General information
- Type: Homebuilt aircraft
- National origin: United States
- Designer: Marino Bagalini
- Status: Plans available (1998)

= Bagalini Colombo =

Italian homebuilt aircraft

The Bagalini Colombo (Dove) is an Italian homebuilt aircraft that was designed by Marino Bagalini. The aircraft is supplied in the form of plans for amateur construction.

==Design and development==
The Colombo features a strut-braced parasol wing, a two-seats in side-by-side configuration open cockpit with a windshield, fixed conventional landing gear, or optional tricycle landing gear, and a single engine in tractor configuration.

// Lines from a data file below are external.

-- ==== Sys2Proof/Laws/Ops.lean ====
section
/-! SUPPORT. For each shared operation one lemma that says everything it can do, to be cited instead of unfolding it. -/

namespace Sys2Proof.Machine

/-! ### Lists -/

theorem modFirst_of_split {α : Type} {fits : α → Bool} (f : α → α) {before : List α} {x : α} (after : List α)
    (hb : ∀ y ∈ before, fits y = false) (hx : fits x = true) :
    modFirst fits f (before ++ x :: after) = before ++ f x :: after := by
  induction before with
  | nil => simp [modFirst, hx]
  | cons y ys ih =>
    have hy : fits y = false := hb y (by simp)
    simp [modFirst, hy, ih fun z hz => hb z (by simp [hz])]

theorem dropFirst_of_split {α : Type} {fits : α → Bool} {before : List α} {x : α} (after : List α)
    (hb : ∀ y ∈ before, fits y = false) (hx : fits x = true) :
    dropFirst fits (before ++ x :: after) = before ++ after := by
  induction before with
  | nil => simp [dropFirst, hx]
  | cons y ys ih =>
    have hy : fits y = false := hb y (by simp)
    simp [dropFirst, hy, ih fun z hz => hb z (by simp [hz])]

theorem modFirst_of_none {α : Type} {fits : α → Bool} (f : α → α) {xs : List α} (h : ∀ y ∈ xs, fits y = false) :
    modFirst fits f xs = xs := by
  induction xs with
  | nil => rfl
  | cons y ys ih =>
    have hy : fits y = false := h y (by simp)
    simp [modFirst, hy, ih fun z hz => h z (by simp [hz])]

@[simp] theorem length_modFirst {α : Type} (fits : α → Bool) (f : α → α) (xs : List α) :
    (modFirst fits f xs).length = xs.length := by
  induction xs with
  | nil => rfl
  | cons y ys ih => by_cases h : fits y = true <;> simp [modFirst, h, ih]

theorem find_of_split {α : Type} {fits : α → Bool} {before : List α} {x : α} (after : List α)
    (hb : ∀ y ∈ before, fits y = false) (hx : fits x = true) : (before ++ x :: after).find? fits = some x := by
  induction before with
  | nil => simp [hx]
  | cons y ys ih =>
    have hy : fits y = false := hb y (by simp)
    simp [hy, ih fun z hz => hb z (by simp [hz])]

/-! ### Pair numbers -/

@[simp] theorem pairOf_pairByte (p : Pair) : pairOf (pairByte p) = some p := by cases p <;> decide

theorem pairOf_bad {b : Byte} (h : b = 0 ∨ 4 < b.toNat) : pairOf b = none := by
  unfold pairOf
  rcases h with rfl | h
  · rfl
  · split <;> first | rfl | omega

@[simp] theorem withPair_pairByte (p : Pair) (f : Pair → State → State × Answer) (s : State) :
    withPair (pairByte p) f s = f p s := by simp [withPair]

theorem withPair_bad {b : Byte} (h : b = 0 ∨ 4 < b.toNat) (f : Pair → State → State × Answer) (s : State) :
    withPair b f s = (s, ⟨.badValue, [0, 0]⟩) := by simp [withPair, pairOf_bad h, Answer.refused]

/-! ### The transmitter -/

/-- Everything the choice of the next frame can do: nothing, or one of the three frames begun (R172). -/
theorem State.transmit_cases (s : State) :
    s.transmit = s
    ∨ (∃ f rest, s.port.tx = .idle ∧ s.port.replies = f :: rest
        ∧ s.transmit = { s with port := { s.port with tx := .sending .reply f 0 } })
    ∨ (s.port.tx = .idle ∧ s.port.replies = [] ∧ s.port.noticePending = true
        ∧ s.transmit = { s with port := { s.port with
            tx := .sending .eventNotice (eventNotice s) 0, noticePending := false } })
    ∨ ∃ e, s.port.tx = .idle ∧ s.port.replies = [] ∧ s.port.noticePending = false
        ∧ s.queue.find? QueueEntry.noticeDue = some e
        ∧ s.transmit = { s with
            port := { s.port with tx := .sending .resultNotice (resultNotice e) 0 }
            queue := modFirst QueueEntry.noticeDue QueueEntry.beginNotice s.queue } := by
  unfold State.transmit
  split
  case isFalse => exact .inl rfl
  case isTrue h =>
    split
    case h_1 f rest hr => exact .inr (.inl ⟨f, rest, h.1, hr, rfl⟩)
    case h_2 hr =>
      split
      case isTrue hn => exact .inr (.inr (.inl ⟨h.1, hr, hn, rfl⟩))
      case isFalse hn =>
        split
        case h_1 e he => exact .inr (.inr (.inr ⟨e, h.1, hr, by simpa using hn, he, rfl⟩))
        case h_2 => exact .inl rfl

@[simp] theorem State.transmit_pending (s : State) : s.transmit.pending = s.pending := by
  rcases s.transmit_cases with h | ⟨_, _, _, _, h⟩ | ⟨_, _, _, h⟩ | ⟨_, _, _, _, _, h⟩ <;> rw [h]

@[simp] theorem State.transmit_inReset (s : State) : s.transmit.inReset = s.inReset := by
  rcases s.transmit_cases with h | ⟨_, _, _, _, h⟩ | ⟨_, _, _, h⟩ | ⟨_, _, _, _, _, h⟩ <;> rw [h]

@[simp] theorem State.transmit_rate1 (s : State) : s.transmit.rate1 = s.rate1 := by
  rcases s.transmit_cases with h | ⟨_, _, _, _, h⟩ | ⟨_, _, _, h⟩ | ⟨_, _, _, _, _, h⟩ <;> rw [h]

@[simp] theorem State.transmit_rate0 (s : State) : s.transmit.rate0 = s.rate0 := by
  rcases s.transmit_cases with h | ⟨_, _, _, _, h⟩ | ⟨_, _, _, h⟩ | ⟨_, _, _, _, _, h⟩ <;> rw [h]

@[simp] theorem State.transmit_endSetting (s : State) : s.transmit.endSetting = s.endSetting := by
  rcases s.transmit_cases with h | ⟨_, _, _, _, h⟩ | ⟨_, _, _, h⟩ | ⟨_, _, _, _, _, h⟩ <;> rw [h]

@[simp] theorem State.transmit_time (s : State) : s.transmit.time = s.time := by
  rcases s.transmit_cases with h | ⟨_, _, _, _, h⟩ | ⟨_, _, _, h⟩ | ⟨_, _, _, _, _, h⟩ <;> rw [h]

@[simp] theorem State.transmit_pairs (s : State) : s.transmit.pairs = s.pairs := by
  rcases s.transmit_cases with h | ⟨_, _, _, _, h⟩ | ⟨_, _, _, h⟩ | ⟨_, _, _, _, _, h⟩ <;> rw [h]

@[simp] theorem State.transmit_bank (s : State) : s.transmit.bank = s.bank := by
  rcases s.transmit_cases with h | ⟨_, _, _, _, h⟩ | ⟨_, _, _, h⟩ | ⟨_, _, _, _, _, h⟩ <;> rw [h]

@[simp] theorem State.transmit_pointer (s : State) : s.transmit.pointer = s.pointer := by
  rcases s.transmit_cases with h | ⟨_, _, _, _, h⟩ | ⟨_, _, _, h⟩ | ⟨_, _, _, _, _, h⟩ <;> rw [h]

@[simp] theorem State.transmit_faults (s : State) : s.transmit.faults = s.faults := by
  rcases s.transmit_cases with h | ⟨_, _, _, _, h⟩ | ⟨_, _, _, h⟩ | ⟨_, _, _, _, _, h⟩ <;> rw [h]

@[simp] theorem State.transmit_nextFaultId (s : State) : s.transmit.nextFaultId = s.nextFaultId := by
  rcases s.transmit_cases with h | ⟨_, _, _, _, h⟩ | ⟨_, _, _, h⟩ | ⟨_, _, _, _, _, h⟩ <;> rw [h]

@[simp] theorem State.transmit_port_rx (s : State) : s.transmit.port.rx = s.port.rx := by
  rcases s.transmit_cases with h | ⟨_, _, _, _, h⟩ | ⟨_, _, _, h⟩ | ⟨_, _, _, _, _, h⟩ <;> rw [h]

@[simp] theorem State.transmit_port_requests (s : State) : s.transmit.port.requests = s.port.requests := by
  rcases s.transmit_cases with h | ⟨_, _, _, _, h⟩ | ⟨_, _, _, h⟩ | ⟨_, _, _, _, _, h⟩ <;> rw [h]

@[simp] theorem State.transmit_port_replies (s : State) : s.transmit.port.replies = s.port.replies := by
  rcases s.transmit_cases with h | ⟨_, _, _, _, h⟩ | ⟨_, _, _, h⟩ | ⟨_, _, _, _, _, h⟩ <;> rw [h]

@[simp] theorem State.transmit_port_flags (s : State) : s.transmit.port.flags = s.port.flags := by
  rcases s.transmit_cases with h | ⟨_, _, _, _, h⟩ | ⟨_, _, _, h⟩ | ⟨_, _, _, _, _, h⟩ <;> rw [h]

@[simp] theorem State.transmit_port_mask (s : State) : s.transmit.port.mask = s.port.mask := by
  rcases s.transmit_cases with h | ⟨_, _, _, _, h⟩ | ⟨_, _, _, h⟩ | ⟨_, _, _, _, _, h⟩ <;> rw [h]

@[simp] theorem State.transmit_port_resetPhase (s : State) : s.transmit.port.resetPhase = s.port.resetPhase := by
  rcases s.transmit_cases with h | ⟨_, _, _, _, h⟩ | ⟨_, _, _, h⟩ | ⟨_, _, _, _, _, h⟩ <;> rw [h]

@[simp] theorem State.pair_transmit (s : State) (p : Pair) : s.transmit.pair p = s.pair p := by simp [State.pair]

@[simp] theorem State.transmit_queue_length (s : State) : s.transmit.queue.length = s.queue.length := by
  rcases s.transmit_cases with h | ⟨_, _, _, _, h⟩ | ⟨_, _, _, h⟩ | ⟨_, _, _, _, _, h⟩ <;> rw [h]
  exact length_modFirst _ _ _

/-- The transmitter chooses once: a second choice at the same moment finds nothing more to begin. -/
@[simp] theorem State.transmit_transmit (s : State) : s.transmit.transmit = s.transmit := by
  rcases s.transmit_cases with h | ⟨_, _, _, _, h⟩ | ⟨_, _, _, h⟩ | ⟨_, _, _, _, _, h⟩ <;>
    first
      | (rw [h]; exact h)
      | (rw [h]; simp [State.transmit])

/-! ### The receiver: what one byte at the front can do (R168, R169) -/

theorem State.receive_drop {b : HeldByte} (h : b.byte ≠ 0xA5) (fuel : Nat) (rest : List HeldByte) (s : State) :
    State.receive (fuel + 1) (b :: rest) s = State.receive fuel rest s := by
  rw [State.receive, if_pos h]

theorem State.receive_bad {b : HeldByte} {rest : List HeldByte} (h : b.byte = 0xA5)
    (ha : assemble (rest.map (·.byte)) = .bad) (fuel : Nat) (s : State) :
    State.receive (fuel + 1) (b :: rest) s = State.receive fuel rest s.discardFrame := by simp [State.receive, h, ha]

The aircraft is made from wood and metal, with its flying surfaces covered in doped aircraft fabric. Its 10.5 m span wing employs an RSG 35 airfoil at the wing root, transitioning to an RSG 36 airfoil at the wing tip. The wing mounts Junkers ailerons and has a wing area of 16.723 m2. The standard engine used is the 40 hp Rotax 447 two-stroke powerplant.

The Colombo has an empty weight of 150 kg and a gross weight of 320 kg, giving a useful load of 170 kg. With full fuel of 23 L the payload is 151 kg.

The manufacturer estimates construction time from the supplied kit to be 700 hours.